Based on the cosmere chronology we’ve been told about, Some of the worldhoppers must be VERY old.
There is some time-dialation going on. I’ll explain it eventually. We’re almost to the point where I can start talking about that. Suffice it to say that there’s a mix of both actual slowing of the aging process and relative time going on, depending on the individual. Very few are actually immortal, but it depends on which definition of immortal you mean:
Doesn’t age, but can be killed by conventional means. (You’ve seen some of these in the cosmere, but I’ll leave you to discuss who.)
Heals from wounds, but still ages. (Knights Radiant with Stormlight are like this.)

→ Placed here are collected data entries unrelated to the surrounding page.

/-- R114: `JSEND n` for `n` at least 1 enters Shift-DR, shifts as `JSHIFT`, and goes through Update-DR to idle; `JSEND 0`
is `E_RANGE`. -/
def Obligations.JsendSends : Prop :=
  (∀ n : Nat, n < 65536 → decode (0x00000018#32 ||| BitVec.ofNat 32 n <<< 16) = .ok (.jsend n)) ∧
  (∀ (s : State) (n : Nat), s.jbound = false →
    exec (.jsend n) s = .next { s with err := .eUnbound, activity := .idle }) ∧
  (∀ s : State, s.jbound = true → exec (.jsend 0) s = .next { s with err := .eRange, activity := .idle }) ∧
  ∀ (s : State) (n : Nat), s.Inv → s.jbound = true → 1 ≤ n → ∃ t new, exec (.jsend n) s = .next t ∧
    t.trace = s.trace ++ new ∧
    new.map Event.masked =
      walkShape s [true, false, false] ++ shiftShape s (sentBits s.pat n) ++ walkShape s [true, false] ∧
    answered s.env s.hist new ∧ (sampledBits new).length = n + 5 ∧
    (∀ m, m < 32 → t.acc.getLsbD m = if m < n then (sampledBits new).getD (3 + (n - 1 - m)) false else false) ∧
    t = { s with
          lines := ((s.withOut .tms false).withOut .tdi (s.pat.getLsbD (n - 1))).lines
          hist := t.hist, sbit := (sampledBits new).getLastD s.sbit, acc := t.acc
          tapShadow := shadowAfter s ([true, false, false] ++ List.replicate (n - 1) false ++ [true, true, false])
          err := .eNone, activity := .idle }

/-- R115: `JTRST b` drives TRST; low sets the shadow to Test-Logic-Reset, high leaves it. -/
def Obligations.JtrstDrives : Prop :=
  (∀ b : Bool, decode (0x00000019#32 ||| (BitVec.ofBool b).setWidth 32 <<< 8) = .ok (.jtrst b)) ∧
  ∀ (s : State) (b : Bool),
    (s.jbound = true → s.trstEn = true →
      exec (.jtrst b) s = .next { s with
        lines := (s.withOut .trst b).lines, hist := .drive (s.role .trst) b :: s.hist
        tapShadow := if b then s.tapShadow else tapBit .testLogicReset, err := .eNone, activity := .idle }) ∧
    (s.jbound = false ∨ s.trstEn = false → exec (.jtrst b) s = .next { s with err := .eUnbound, activity := .idle })

/-- R42: the shadow update is the image of the set of states under the transition table. -/
def Obligations.ShadowNextIsImage : Prop :=
  ∀ (t : Bool) (m : BitVec 16) (q : TapState),
    (shadowNext t m).getLsbD q.number = true ↔ ∃ p : TapState, m.getLsbD p.number = true ∧ p.next t = q

/-- R41, R42: five clocks with TMS high reach Test-Logic-Reset from any non-empty set of states, two more with TMS low
reach Run-Test/Idle and stay there. -/
def Obligations.FiveOnesReachReset : Prop :=
  ∀ m : BitVec 16, m ≠ 0#16 →
    shadowNext true (shadowNext true (shadowNext true (shadowNext true (shadowNext true m)))) = tapBit .testLogicReset ∧
    shadowNext false (tapBit .testLogicReset) = tapBit .runTestIdle ∧
    shadowNext false (tapBit .runTestIdle) = tapBit .runTestIdle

Reborn when killed. (The Heralds.)
Doesn’t age and can heal, but dependent upon magic to stay this way, and so have distinct weakness to be exploited. (The Lord Ruler, among others.)
Hive beings who are constantly losing individual members, but maintaining a persistent personality spread across all of them, immortal in that as long as too much of the hive isn’t wiped out, the personality can persist. (The sleepless.)
Bits of sapient magic, eternal and endless, though the personality can be “destroyed” in specific ways. (Seons. Spren. Nightblood. Cognitive Shadows, like a certain character from Scadrial.)
Shards (Really just a supercharged version of the previous category.)
And then, of course, there’s Hoid. I’m not going to say which category, if any, he’s in.
Some of these blend together–the Heralds, for example, are technically a variety of cognitive shadow. I’m not saying each of these categories above are distinct, intended to be the end-all definitions. They’re off the cuff groupings I made to explain a point: immortality is a theme of the cosmere works. At its core, it’s a series of experiments on what happens when humans are given the power of deity.